About this exercise ▸ Look through the records below for the line with "steps (R79). -/". Return that line and each one after it up to and including the line with "theorem xformOf_ne_norm (d", exactly.

Excerpts from a dataset:
--- START ---
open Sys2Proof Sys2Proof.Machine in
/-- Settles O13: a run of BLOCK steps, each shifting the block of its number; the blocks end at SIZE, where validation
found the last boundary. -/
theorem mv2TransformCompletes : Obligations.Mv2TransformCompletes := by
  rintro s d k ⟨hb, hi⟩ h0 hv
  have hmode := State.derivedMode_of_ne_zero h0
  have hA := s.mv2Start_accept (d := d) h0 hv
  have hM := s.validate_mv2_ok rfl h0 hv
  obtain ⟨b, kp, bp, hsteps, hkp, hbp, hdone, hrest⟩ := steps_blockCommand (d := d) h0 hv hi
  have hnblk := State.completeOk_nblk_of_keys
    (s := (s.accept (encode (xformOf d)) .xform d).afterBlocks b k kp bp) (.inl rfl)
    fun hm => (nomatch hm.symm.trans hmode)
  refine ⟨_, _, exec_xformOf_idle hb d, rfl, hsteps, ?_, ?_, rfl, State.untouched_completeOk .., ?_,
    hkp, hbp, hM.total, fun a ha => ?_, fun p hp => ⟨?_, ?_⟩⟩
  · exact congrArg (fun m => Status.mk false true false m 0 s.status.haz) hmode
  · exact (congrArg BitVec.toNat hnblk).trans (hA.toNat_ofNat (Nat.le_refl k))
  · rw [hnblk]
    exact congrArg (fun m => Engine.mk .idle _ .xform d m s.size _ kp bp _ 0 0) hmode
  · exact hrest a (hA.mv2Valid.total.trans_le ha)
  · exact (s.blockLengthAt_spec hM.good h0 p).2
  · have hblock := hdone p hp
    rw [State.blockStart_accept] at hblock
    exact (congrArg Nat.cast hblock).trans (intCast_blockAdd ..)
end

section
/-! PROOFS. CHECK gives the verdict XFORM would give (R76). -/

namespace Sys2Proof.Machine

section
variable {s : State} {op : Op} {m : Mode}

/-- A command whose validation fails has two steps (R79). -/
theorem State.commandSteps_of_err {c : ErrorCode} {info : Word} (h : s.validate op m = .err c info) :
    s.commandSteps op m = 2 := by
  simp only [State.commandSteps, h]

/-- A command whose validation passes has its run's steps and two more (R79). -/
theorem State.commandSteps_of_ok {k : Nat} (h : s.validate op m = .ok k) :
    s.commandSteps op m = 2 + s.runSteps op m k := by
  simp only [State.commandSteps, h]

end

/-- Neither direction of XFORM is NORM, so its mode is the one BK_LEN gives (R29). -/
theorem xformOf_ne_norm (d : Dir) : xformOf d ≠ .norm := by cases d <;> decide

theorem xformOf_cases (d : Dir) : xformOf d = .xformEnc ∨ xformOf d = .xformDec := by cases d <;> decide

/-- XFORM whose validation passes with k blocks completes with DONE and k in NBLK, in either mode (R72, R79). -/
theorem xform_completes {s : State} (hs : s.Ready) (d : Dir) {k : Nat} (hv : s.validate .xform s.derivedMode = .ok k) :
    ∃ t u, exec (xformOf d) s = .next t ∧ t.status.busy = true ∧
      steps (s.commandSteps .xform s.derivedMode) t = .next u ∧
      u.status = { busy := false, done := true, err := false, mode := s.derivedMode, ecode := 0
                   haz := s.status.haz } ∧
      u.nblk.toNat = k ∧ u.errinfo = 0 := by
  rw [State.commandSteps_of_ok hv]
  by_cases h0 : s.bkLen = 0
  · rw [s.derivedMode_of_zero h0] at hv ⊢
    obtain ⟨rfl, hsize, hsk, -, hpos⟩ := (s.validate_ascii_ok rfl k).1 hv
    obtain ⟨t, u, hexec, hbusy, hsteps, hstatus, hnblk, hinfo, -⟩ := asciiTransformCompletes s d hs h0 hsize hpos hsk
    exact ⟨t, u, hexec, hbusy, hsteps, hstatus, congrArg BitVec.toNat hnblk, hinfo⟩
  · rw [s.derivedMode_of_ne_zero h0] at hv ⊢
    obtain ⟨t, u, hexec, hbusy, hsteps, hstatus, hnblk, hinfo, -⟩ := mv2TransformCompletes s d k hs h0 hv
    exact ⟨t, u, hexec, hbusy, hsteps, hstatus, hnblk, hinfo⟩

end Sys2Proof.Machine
--- END ---
--- START ---
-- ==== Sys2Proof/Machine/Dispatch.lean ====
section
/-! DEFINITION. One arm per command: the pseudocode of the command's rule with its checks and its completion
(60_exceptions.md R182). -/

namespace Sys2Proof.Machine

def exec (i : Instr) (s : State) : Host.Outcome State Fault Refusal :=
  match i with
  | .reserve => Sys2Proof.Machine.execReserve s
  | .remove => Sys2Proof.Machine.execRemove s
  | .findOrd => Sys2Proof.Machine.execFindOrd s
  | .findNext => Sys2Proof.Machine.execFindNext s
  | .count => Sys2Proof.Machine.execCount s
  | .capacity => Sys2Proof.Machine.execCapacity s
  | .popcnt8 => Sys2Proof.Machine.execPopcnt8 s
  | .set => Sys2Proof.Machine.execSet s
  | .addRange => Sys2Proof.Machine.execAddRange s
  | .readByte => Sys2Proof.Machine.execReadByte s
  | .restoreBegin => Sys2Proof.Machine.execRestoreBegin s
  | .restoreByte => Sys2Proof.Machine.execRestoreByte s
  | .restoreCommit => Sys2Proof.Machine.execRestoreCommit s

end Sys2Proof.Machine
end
--- END ---
Answer to the exercise ▸
/-- A command whose validation fails has two steps (R79). -/
theorem State.commandSteps_of_err {c : ErrorCode} {info : Word} (h : s.validate op m = .err c info) :
    s.commandSteps op m = 2 := by
  simp only [State.commandSteps, h]

/-- A command whose validation passes has its run's steps and two more (R79). -/
theorem State.commandSteps_of_ok {k : Nat} (h : s.validate op m = .ok k) :
    s.commandSteps op m = 2 + s.runSteps op m k := by
  simp only [State.commandSteps, h]

end

/-- Neither direction of XFORM is NORM, so its mode is the one BK_LEN gives (R29). -/
theorem xformOf_ne_norm (d : Dir) : xformOf d ≠ .norm := by cases d <;> decide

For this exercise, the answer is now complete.